__Task to carry out__. From the listing below, pull each line that includes "does".

__Entries provided__.
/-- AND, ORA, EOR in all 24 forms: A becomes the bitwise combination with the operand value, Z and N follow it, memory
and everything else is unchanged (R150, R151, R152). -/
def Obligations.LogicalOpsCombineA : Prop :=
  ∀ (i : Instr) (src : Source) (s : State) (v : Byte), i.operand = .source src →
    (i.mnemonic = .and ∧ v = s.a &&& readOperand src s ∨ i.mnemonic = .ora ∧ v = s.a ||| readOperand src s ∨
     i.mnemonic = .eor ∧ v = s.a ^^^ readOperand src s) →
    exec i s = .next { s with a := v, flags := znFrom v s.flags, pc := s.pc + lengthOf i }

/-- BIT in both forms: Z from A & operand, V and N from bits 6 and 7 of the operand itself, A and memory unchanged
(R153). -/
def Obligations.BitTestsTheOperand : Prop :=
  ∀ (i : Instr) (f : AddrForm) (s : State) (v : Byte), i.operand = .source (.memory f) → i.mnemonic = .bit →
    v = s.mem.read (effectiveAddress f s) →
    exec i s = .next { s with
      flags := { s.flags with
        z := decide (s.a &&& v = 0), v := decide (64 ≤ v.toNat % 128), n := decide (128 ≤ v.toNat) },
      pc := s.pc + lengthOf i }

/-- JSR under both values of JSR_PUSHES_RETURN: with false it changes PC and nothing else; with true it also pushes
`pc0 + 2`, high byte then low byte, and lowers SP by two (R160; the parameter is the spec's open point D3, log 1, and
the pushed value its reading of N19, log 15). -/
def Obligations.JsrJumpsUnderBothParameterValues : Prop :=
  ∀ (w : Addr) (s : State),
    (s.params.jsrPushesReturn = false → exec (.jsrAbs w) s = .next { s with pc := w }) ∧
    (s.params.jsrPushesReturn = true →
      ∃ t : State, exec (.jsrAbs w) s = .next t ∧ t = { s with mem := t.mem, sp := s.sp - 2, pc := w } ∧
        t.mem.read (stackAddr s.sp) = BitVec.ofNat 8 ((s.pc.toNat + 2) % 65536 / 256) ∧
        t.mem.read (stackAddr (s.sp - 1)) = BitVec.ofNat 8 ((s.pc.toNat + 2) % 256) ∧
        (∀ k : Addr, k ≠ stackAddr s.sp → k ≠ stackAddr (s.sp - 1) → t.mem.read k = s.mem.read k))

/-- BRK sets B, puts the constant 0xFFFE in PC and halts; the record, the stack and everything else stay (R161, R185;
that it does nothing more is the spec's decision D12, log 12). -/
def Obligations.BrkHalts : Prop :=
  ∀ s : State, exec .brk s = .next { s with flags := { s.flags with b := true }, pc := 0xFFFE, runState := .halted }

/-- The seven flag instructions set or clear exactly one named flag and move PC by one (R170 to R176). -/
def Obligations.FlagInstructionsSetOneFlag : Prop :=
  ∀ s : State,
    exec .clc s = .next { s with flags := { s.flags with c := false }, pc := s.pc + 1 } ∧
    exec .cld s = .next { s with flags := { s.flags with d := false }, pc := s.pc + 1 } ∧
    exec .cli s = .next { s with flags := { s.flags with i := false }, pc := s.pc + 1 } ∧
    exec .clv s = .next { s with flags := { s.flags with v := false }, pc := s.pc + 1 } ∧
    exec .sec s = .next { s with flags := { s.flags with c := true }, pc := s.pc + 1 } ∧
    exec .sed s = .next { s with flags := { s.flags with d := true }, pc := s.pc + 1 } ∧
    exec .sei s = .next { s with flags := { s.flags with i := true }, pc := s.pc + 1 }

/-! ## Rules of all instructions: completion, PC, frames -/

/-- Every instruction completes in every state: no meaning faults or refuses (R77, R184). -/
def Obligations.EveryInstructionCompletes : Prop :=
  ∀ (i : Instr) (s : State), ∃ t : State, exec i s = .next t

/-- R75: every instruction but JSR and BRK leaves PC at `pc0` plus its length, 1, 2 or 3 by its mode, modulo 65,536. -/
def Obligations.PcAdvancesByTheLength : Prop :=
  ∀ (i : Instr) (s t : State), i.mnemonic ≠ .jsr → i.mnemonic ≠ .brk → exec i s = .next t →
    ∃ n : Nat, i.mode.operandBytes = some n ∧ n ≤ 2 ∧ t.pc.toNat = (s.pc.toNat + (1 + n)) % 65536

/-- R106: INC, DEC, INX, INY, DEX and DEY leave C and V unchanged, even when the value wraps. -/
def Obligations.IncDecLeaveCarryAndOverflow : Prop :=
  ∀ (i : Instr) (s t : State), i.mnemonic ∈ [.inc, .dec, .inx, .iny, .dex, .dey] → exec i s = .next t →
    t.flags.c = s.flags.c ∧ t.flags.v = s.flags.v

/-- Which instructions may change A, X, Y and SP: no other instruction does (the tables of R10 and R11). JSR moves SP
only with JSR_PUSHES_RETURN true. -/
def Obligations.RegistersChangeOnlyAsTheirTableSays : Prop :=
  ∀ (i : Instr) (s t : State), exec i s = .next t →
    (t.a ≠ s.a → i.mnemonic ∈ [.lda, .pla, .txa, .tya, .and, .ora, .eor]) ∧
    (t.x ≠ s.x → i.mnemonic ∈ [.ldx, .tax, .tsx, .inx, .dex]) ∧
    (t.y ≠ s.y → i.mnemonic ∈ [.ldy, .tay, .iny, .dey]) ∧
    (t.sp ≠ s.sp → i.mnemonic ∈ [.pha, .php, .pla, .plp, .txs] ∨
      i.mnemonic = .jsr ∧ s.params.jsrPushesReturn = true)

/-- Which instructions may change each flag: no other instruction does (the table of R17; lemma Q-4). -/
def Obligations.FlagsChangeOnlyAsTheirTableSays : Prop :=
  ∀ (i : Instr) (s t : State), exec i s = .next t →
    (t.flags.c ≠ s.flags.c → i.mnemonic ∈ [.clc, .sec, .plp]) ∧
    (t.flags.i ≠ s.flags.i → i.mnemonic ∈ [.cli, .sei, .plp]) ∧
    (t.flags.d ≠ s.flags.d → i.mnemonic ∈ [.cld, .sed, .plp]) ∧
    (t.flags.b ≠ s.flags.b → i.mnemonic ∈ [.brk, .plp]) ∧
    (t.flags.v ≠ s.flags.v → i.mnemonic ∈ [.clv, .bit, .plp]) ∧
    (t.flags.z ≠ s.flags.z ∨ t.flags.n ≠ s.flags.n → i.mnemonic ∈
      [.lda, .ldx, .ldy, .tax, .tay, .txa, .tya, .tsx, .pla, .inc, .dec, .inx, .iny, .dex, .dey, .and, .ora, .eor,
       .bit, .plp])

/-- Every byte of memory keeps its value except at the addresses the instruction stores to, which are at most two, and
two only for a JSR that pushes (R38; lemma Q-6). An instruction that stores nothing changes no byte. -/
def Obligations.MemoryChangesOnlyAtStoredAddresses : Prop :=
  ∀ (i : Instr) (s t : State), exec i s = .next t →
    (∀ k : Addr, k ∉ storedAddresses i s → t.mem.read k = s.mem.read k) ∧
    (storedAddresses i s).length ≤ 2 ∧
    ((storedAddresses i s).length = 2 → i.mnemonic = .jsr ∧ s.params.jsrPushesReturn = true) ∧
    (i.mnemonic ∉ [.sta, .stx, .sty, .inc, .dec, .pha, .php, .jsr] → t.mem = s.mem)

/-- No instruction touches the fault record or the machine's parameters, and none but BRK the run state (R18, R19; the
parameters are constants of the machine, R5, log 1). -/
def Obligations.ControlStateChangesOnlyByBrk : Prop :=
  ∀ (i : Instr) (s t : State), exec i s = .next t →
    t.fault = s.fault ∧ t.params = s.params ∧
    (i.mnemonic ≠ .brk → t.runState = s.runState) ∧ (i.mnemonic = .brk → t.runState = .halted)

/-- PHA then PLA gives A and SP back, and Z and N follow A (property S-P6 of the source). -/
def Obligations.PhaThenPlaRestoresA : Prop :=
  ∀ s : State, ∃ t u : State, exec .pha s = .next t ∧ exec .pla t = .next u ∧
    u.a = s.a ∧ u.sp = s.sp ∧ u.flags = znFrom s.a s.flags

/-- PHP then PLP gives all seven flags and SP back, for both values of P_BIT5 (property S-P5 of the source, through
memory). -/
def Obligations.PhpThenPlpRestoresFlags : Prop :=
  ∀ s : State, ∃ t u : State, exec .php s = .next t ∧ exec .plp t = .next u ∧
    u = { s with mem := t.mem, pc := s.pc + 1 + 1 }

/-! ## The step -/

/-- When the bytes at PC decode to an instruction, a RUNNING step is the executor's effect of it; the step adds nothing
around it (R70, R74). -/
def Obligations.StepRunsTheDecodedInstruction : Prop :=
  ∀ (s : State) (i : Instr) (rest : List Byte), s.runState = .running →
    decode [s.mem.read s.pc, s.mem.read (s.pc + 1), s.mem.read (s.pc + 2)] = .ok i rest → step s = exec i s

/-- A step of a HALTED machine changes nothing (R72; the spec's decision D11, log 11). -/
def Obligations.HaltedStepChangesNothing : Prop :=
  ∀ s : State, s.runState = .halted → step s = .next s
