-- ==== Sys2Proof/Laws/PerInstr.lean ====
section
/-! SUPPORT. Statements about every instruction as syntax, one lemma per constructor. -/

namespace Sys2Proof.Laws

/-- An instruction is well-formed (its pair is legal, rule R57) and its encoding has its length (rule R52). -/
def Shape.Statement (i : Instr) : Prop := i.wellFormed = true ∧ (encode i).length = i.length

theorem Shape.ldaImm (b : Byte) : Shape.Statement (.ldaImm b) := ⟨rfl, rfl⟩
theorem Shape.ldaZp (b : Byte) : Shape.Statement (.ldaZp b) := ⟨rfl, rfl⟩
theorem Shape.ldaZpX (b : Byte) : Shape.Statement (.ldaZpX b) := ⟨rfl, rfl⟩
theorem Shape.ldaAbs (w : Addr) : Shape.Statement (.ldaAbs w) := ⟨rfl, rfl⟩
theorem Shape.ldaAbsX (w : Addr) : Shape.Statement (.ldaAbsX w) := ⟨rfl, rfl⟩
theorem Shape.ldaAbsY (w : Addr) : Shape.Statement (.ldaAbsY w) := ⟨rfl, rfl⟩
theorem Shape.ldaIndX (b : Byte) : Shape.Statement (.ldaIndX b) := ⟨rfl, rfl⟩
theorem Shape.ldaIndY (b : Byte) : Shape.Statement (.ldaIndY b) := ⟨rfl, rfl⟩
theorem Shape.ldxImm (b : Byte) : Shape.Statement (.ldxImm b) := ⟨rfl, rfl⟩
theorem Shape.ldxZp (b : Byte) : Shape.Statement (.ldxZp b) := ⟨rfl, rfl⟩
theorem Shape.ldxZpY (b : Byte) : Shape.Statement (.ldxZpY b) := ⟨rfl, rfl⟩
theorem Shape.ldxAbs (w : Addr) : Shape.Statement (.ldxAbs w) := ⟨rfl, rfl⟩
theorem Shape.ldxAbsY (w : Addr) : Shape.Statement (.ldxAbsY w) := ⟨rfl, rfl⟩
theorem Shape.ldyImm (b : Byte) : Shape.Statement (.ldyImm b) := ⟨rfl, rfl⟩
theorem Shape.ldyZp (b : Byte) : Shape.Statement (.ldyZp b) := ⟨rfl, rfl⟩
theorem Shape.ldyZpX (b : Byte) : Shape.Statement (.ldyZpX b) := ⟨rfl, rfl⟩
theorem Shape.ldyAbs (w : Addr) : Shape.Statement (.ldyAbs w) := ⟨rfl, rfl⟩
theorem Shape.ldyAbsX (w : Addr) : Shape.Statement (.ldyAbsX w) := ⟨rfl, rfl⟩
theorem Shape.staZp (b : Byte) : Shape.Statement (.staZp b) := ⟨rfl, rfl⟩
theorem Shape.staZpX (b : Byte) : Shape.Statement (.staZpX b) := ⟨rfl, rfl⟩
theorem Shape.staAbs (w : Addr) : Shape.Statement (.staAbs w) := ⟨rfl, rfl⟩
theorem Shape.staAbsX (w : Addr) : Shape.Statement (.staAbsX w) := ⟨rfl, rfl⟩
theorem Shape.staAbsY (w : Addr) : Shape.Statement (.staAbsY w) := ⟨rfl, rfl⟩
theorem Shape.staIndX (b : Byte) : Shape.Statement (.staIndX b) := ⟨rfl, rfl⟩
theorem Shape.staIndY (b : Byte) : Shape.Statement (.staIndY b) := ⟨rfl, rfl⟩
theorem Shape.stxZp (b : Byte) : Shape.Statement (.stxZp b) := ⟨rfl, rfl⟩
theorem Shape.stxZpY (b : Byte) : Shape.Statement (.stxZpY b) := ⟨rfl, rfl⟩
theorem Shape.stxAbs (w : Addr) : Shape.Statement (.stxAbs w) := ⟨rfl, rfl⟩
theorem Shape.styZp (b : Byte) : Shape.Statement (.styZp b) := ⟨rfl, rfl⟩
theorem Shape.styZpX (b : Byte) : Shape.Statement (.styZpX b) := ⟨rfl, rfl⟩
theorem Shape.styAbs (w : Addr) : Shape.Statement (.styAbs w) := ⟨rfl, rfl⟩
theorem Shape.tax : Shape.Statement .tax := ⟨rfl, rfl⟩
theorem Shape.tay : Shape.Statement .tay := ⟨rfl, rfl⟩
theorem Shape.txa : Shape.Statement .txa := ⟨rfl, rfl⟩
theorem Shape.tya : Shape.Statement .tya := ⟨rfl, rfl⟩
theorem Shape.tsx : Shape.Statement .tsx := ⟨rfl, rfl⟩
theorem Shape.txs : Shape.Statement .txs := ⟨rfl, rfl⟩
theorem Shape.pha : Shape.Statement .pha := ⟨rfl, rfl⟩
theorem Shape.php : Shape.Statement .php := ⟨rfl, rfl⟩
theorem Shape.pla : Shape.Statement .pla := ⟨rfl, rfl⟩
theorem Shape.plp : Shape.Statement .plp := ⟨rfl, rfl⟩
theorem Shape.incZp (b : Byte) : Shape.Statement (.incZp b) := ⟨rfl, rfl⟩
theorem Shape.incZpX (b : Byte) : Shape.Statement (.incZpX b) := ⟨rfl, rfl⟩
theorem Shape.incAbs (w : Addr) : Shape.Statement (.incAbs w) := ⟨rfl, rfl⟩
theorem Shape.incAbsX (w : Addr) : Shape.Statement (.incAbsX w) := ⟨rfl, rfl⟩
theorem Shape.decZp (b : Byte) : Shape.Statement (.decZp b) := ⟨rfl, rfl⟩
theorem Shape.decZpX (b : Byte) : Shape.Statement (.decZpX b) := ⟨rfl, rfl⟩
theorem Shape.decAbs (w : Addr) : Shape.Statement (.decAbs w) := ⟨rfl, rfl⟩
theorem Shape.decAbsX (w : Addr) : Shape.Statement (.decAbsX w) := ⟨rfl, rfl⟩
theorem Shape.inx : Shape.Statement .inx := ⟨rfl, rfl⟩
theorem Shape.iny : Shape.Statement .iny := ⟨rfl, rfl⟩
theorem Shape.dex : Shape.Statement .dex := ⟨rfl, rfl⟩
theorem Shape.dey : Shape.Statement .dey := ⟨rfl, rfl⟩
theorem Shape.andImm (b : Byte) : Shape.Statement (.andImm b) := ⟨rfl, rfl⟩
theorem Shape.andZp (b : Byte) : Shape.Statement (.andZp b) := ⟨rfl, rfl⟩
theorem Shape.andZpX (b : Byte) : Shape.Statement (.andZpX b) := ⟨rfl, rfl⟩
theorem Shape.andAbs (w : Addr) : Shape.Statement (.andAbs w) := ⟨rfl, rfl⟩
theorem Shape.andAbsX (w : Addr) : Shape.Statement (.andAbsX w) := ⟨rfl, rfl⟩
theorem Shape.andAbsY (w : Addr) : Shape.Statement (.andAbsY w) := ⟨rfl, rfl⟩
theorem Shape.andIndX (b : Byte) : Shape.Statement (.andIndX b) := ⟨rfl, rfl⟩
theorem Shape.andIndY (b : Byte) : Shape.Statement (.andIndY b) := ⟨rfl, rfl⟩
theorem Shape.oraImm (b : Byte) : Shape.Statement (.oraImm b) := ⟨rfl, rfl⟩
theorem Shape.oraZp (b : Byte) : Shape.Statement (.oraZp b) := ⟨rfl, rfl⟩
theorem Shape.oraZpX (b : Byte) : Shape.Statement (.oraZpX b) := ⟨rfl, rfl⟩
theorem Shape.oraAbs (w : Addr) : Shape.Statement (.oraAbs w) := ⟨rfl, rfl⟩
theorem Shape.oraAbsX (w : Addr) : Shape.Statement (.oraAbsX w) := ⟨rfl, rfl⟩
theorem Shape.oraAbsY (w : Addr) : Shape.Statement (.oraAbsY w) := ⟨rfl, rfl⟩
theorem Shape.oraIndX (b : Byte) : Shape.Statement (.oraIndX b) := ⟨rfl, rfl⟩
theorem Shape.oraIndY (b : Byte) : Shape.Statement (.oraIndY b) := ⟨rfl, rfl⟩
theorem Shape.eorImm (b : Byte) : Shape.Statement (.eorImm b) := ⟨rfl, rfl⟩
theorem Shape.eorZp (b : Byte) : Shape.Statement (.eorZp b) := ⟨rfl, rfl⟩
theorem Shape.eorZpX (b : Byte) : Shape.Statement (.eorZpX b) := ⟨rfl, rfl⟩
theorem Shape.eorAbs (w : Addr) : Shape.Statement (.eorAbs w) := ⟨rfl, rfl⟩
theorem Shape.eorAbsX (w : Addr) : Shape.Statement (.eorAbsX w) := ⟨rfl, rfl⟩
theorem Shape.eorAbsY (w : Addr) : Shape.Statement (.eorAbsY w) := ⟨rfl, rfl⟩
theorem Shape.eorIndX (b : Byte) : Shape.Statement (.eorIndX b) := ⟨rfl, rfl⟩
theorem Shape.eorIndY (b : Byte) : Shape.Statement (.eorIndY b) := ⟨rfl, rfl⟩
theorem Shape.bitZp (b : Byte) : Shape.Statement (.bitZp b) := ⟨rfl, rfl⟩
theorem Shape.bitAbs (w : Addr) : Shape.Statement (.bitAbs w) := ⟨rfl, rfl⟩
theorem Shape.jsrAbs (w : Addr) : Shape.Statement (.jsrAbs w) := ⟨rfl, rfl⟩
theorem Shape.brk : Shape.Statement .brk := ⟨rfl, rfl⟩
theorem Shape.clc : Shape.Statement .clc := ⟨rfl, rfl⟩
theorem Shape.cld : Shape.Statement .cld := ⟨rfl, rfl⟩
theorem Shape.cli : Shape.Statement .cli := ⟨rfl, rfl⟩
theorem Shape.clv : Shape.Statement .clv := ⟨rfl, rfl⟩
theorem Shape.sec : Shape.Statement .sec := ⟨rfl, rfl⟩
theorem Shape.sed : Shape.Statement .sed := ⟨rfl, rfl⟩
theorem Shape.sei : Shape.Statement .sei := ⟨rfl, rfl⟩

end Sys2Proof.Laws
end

__Solution__.
that it does nothing more is the spec's decision D12, log 12). -/
/-- Which instructions may change A, X, Y and SP: no other instruction does (the tables of R10 and R11). JSR moves SP
/-- Which instructions may change each flag: no other instruction does (the table of R17; lemma Q-4). -/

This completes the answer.